[WHAT THE EXERCISE ASKS] Copy nothing from the entries below except the lines from the one containing "TRACKED copies. -/" through the one containing "if (c.engine e).halted", and copy those exactly.

═══

/-- A snoop takes a line away: what the control plane has been answered for it and has not used is void. -/
def disown (c : Chip) (line : Nat) : Chip :=
  c.onHost fun h => { h with reqs := h.reqs.filter fun r => !(r.engine == ctlUnit && r.line == line && r.answer.isSome) }

/-- SNP_CUR: the state is unchanged. -/
def snpCur (c : Chip) (line : Nat) : Chip := if c.host.l0 then c.answerSnoop line else c

/-- SNP_DATA: the line is left SHARED; a downgrade invalidates TRACKED copies. -/
def snpData (c : Chip) (line : Nat) : Chip :=
  if !c.host.l0 then c
  else
    let c1 := (c.answerSnoop line).disown line
    match Tab.find? line c.host.lines with
    | some l => if l.state = .shared then c1
      else (c1.onHost fun h => { h with lines := Tab.set line { l with state := .shared } h.lines }).killHostCopies line
    | none => c1


/-- Host memory takes a host store: the bytes that `mask` selects of a line. -/
def hostWrites (c : Chip) (line : Nat) (mask : BitVec 64) (d : BitVec 512) : Chip :=
  let old := c.hostMemLine line
  let bits : BitVec 512 := BitVec.ofNat 512 (ofBytes ((List.range 64).map fun i => if mask.getLsbD i then (0xFF : Byte) else 0))
  (c.hostMemSet line ((old &&& ~~~bits) ||| (d &&& bits))).onHost fun h => { h with poison := if mask = BitVec.allOnes 64 then h.poison.erase line else h.poison }

/-! ### Doorbells (R335, R336, R338) -/

/-- An engine reads line 0 of its control block as the line cache has just re-read it, and acts on it. -/
def readLine0 (c : Chip) (e : Nat) (d : BitVec 512) : Chip :=
  match (c.engine e).ring with
  | none => c
  | some r =>
    let tail := BitVec.ofNat 32 (fld d 31 0)
    let consumed := BitVec.ofNat 32 (fld d 63 32)
    let resume := BitVec.ofNat 16 (fld d 79 64)
    let c1 := c.onRing e fun r => { r with sqTail := tail, cqConsumed := consumed, resume }
    let c2 :=
      if resume ≠ r.resumeSeen && !(c.engine e).retired then
        if (c.engine e).halted || r.halted then
          ((c1.onEngine e fun x => { x with halted := false }).onRing e fun r => { r with resumeSeen := resume, halted := false, haltStatus := 0 }).writeLine1 e
        else (c1.onRing e fun r => { r with resumeSeen := resume }).writeLine1 e
      else c1
    c2.pumpE e

/-- The line cache reads a line and pins it (R328, R336): a line that it holds is a hit, written back first where it is MODIFIED; any other is
read anew with RdShared. None while it cannot issue the request. -/
def repin (c : Chip) (line : Nat) : Option (Except Status (BitVec 512) × Chip) :=
  if !c.hostAvail then none
  else
    let pin (c : Chip) (d : BitVec 512) : Chip := c.onHost fun h => { h with
      lines := Tab.set line { state := .shared, data := d, pinned := true, recency := h.recency + 1 } h.lines, recency := h.recency + 1,
      unpins := h.unpins.erase line }
    match Tab.find? line c.host.lines with
    | some l =>
      let c1 := ((c.noteHlc [line]).hostFlush (· == line)).hostTouch [line]
      if l.ue then some (.error .hostPoison, c1) else some (.ok l.data, pin c1 l.data)
    | none =>
      let c1 := (c.hostMiss 1).hostAsk .rdShared line
      if c.host.poison.contains line then some (.error .hostPoison, c1) else some (.ok (c.hostMemLine line), pin c1 (c.hostMemLine line))

/-- Engines whose line 0 is a line. -/
def ringsAt (c : Chip) (line : Nat) : List Nat :=
  (List.range 64).filter fun e => match (c.engine e).ring with
    | some r => r.ctlBase / 64 == line
    | none => false

/-- The doorbell of a line: it is re-read and re-pinned, and its engines act on it. A poisoned line halts their rings. -/
def ringDoorbell (c : Chip) (line : Nat) : Chip :=
  let es := c.ringsAt line
  if es.isEmpty then c
  else match c.repin line with
    | none => c
    | some (.ok d, c1) => es.foldl (fun c e => c.readLine0 e d) c1
    | some (.error st, c1) => es.foldl (fun c e => c.haltRing e st.code) c1

/-- Pinned lines of engine rings that could not be re-read. -/
def staleRings (c : Chip) : List Nat :=
  ((List.range 64).filterMap fun e => match (c.engine e).ring with
    | some r => if (Tab.find? (r.ctlBase / 64) c.host.lines).isNone then some (r.ctlBase / 64) else none
    | none => none).eraseDups

/-- Line 1 of each ring where a write of it waits (R335). -/
def line1Goes (c : Chip) : Chip :=
  (List.range 64).foldl (fun (c : Chip) e => if (c.engine e).ring.any (·.due) then c.writeLine1 e else c) c

/-- Requests that were held back go out: lines pinned no more, line 1 of each ring where it is due, a pinned line that could not be re-read, and
the reads of the slugs that follow in the rings (R327, R345). -/
def hostResume (c : Chip) : Chip :=
  if !c.hostAvail then c
  else
    let c1 := c.host.unpins.foldl (fun c l => c.unpin l) (c.onHost fun h => { h with unpins := [] })
    let c2 := c1.line1Goes
    let c3 := c2.staleRings.foldl (fun c l => c.ringDoorbell l) c2
    (List.range 64).foldl (fun c e => if (c.engine e).ring.isSome then c.pumpE e else c) c3

/-- CXL_LINK_TRAINED: the highest common rate and width, with CXL.cache when CXL was selected at 32 GT/s or more. -/
def linkTrained (c : Chip) (rate width : Nat) (cxl : Bool) : Chip :=
  if !c.host.training then c
  else (((c.onHost fun h => { h with cxl }).noteLink (linkRate rate) (linkWidth width))).hostResume

/-- The link returns through recovery, at the width and rate it now has; nothing is lost, and what waited goes out. It cannot while CD-CXL
stands still (R524, R527). -/
def linkReturns (c : Chip) (rate width : Nat) : Chip :=
  if c.host.rate = 0 || !c.host.training then c else (c.noteLink (linkRate rate) (linkWidth width)).hostResume

/-- SNP_INV: data is returned, the line and its TRACKED copies are invalidated, and the host's store follows. -/
def snpInv (c : Chip) (line : Nat) (write : Option (BitVec 64 × BitVec 512)) : Chip :=
  if !c.host.l0 then c
  else
    let c1 := (c.answerSnoop line).disown line
    let c2 := match Tab.find? line c.host.lines with
      | some _ => (c1.onHost fun h => { h with lines := Tab.erase line h.lines }).killHostCopies line
      | none => c1
    match write with
    | none => c2
    | some (m, d) => c2.hostWrites line m d

/-! ### Responses (R329) -/

/-- A line can be installed: a full set needs an eviction request, which the device issues only while it may (R327). -/
def mayInstall (c : Chip) (line : Nat) : Bool :=
  c.hostAvail || (Tab.find? line c.host.lines).isSome ||
  decide ((c.host.lines.filter fun (k, l) => k % 8192 == line % 8192 && !l.pinned).length < 16)

/-- CXL_CACHE_RESPONSE: every waiting request for a line is answered; a good answer installs the line. A line that the device has made
MODIFIED in the meantime keeps its data, which the requests are answered with. Slots are free for requests that wait (R209). A response comes
whatever Bus Master Enable is by then (R327). -/
def cacheResponse (c : Chip) (line : Nat) (d : BitVec 512) (excl poison : Bool) : Chip :=
  let waiting := c.host.reqs.filter fun r => r.line == line && r.answer.isNone
  if !c.host.l0 || waiting.isEmpty then c
  else match (Tab.find? line c.host.lines).filter fun l => l.state == .modified with
  | some l => (c.onHost fun h => { h with reqs := h.reqs.map fun r => if r.line = line ∧ r.answer.isNone then { r with answer := some (l.data, l.ue) } else r }).releaseReqs
  | none =>
    let own := waiting.any fun r => r.kind != .rdShared
    let c1 := c.onHost fun h => { h with reqs := h.reqs.map fun r => if r.line = line ∧ r.answer.isNone then { r with answer := some (d, poison) } else r }
    let c1 := c1.releaseReqs
    if poison then c1
    else if !c1.mayInstall line then c1.hostMemSet line d
    else (c1.hostMemSet line d).hostInstall line (if own || excl then .exclusive else .shared) d


/-! ### HOST slugs (R334) -/

/-- The checks of a HOST slug. -/
def checkHost (ent : QEntry) : Except Status (Option TD) := do
  let s := ent.slug
  failIf (!rsvdZero s [(78, 434)] || decide (2 < slugOp s)) .reservedEncoding
  if slugOp s = 1 then
    failIf (fld s 77 68 != nullTd) .placeIllegal
    return none
  else
    let t ← ent.tdReq (fld s 77 68)
    failIf (t.space != .host) .placeIllegal
    return some t

/-- Host lines that hold a byte of a TD. -/
def hostLinesOf (t : TD) : List Nat := sortAddrs ((t.addrs.flatMap fun a => [a, a + t.elemBytes - 1]).map (· / 64))

/-- A HOST slug's action: write-backs, or the drop of clean lines and their platen copies. Pins are never lost (R328). -/
def hostAction (c : Chip) (s : SlugWord) (t : Option TD) : Chip :=
  match slugOp s, t with
  | 1, _ => c.hostFlush fun _ => true
  | 0, some t => let ls := hostLinesOf t
    c.hostFlush ls.contains
  | _, some t =>
    let ls := hostLinesOf t
    let c1 := c.hostFlush ls.contains
    let held := c1.host.lines.filter fun p => ls.contains p.1
    held.foldl (fun c (p : Nat × HLine) =>
      (if p.2.pinned then c else (c.hostLeave p.1 p.2).onHost fun h => { h with lines := Tab.erase p.1 h.lines }).killHostCopies p.1) c1
  | _, none => c

/-- A platen copy of a host line that is dropped, whatever its state. -/
def dropHostCopies (c : Chip) (ls : List Nat) : Chip :=
  { c with engines := c.engines.map fun (x : Engine) => x.mapCache fun l =>
      if l.space.toNat == 2 && (ls.contains (l.addr / 64) || ls.contains (l.addr / 64 + 1)) then none else some l }

/-- A HOST slug runs once CXL.cache requests can be issued. DEDUCED, log entry 55. -/
def hostRun (c : Chip) (e : Nat) (ent : QEntry) (t : Option TD) : Chip :=
  if t.any fun t => (hostLinesOf t).any fun l => p2 46 ≤ l then c.endSlug e .host ent .addrUnmapped 0
  else if c.formeDown.contains 0 && e / 16 != 0 then c.endSlug e .host ent .pathReset 0
  else if !c.hostAvail then c.updEntry e .host ent
  else
    let c1 := c.hostAction ent.slug t
    let c2 := match slugOp ent.slug, t with
      | 2, some t => c1.dropHostCopies (hostLinesOf t)
      | _, _ => c1
    c2.endSlug e .host ent .success 0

═══

[RESPONSE BELOW]
/-- SNP_DATA: the line is left SHARED; a downgrade invalidates TRACKED copies. -/
def snpData (c : Chip) (line : Nat) : Chip :=
  if !c.host.l0 then c
  else
    let c1 := (c.answerSnoop line).disown line
    match Tab.find? line c.host.lines with
    | some l => if l.state = .shared then c1
      else (c1.onHost fun h => { h with lines := Tab.set line { l with state := .shared } h.lines }).killHostCopies line
    | none => c1


/-- Host memory takes a host store: the bytes that `mask` selects of a line. -/
def hostWrites (c : Chip) (line : Nat) (mask : BitVec 64) (d : BitVec 512) : Chip :=
  let old := c.hostMemLine line
  let bits : BitVec 512 := BitVec.ofNat 512 (ofBytes ((List.range 64).map fun i => if mask.getLsbD i then (0xFF : Byte) else 0))
  (c.hostMemSet line ((old &&& ~~~bits) ||| (d &&& bits))).onHost fun h => { h with poison := if mask = BitVec.allOnes 64 then h.poison.erase line else h.poison }

/-! ### Doorbells (R335, R336, R338) -/

/-- An engine reads line 0 of its control block as the line cache has just re-read it, and acts on it. -/
def readLine0 (c : Chip) (e : Nat) (d : BitVec 512) : Chip :=
  match (c.engine e).ring with
  | none => c
  | some r =>
    let tail := BitVec.ofNat 32 (fld d 31 0)
    let consumed := BitVec.ofNat 32 (fld d 63 32)
    let resume := BitVec.ofNat 16 (fld d 79 64)
    let c1 := c.onRing e fun r => { r with sqTail := tail, cqConsumed := consumed, resume }
    let c2 :=
      if resume ≠ r.resumeSeen && !(c.engine e).retired then
        if (c.engine e).halted || r.halted then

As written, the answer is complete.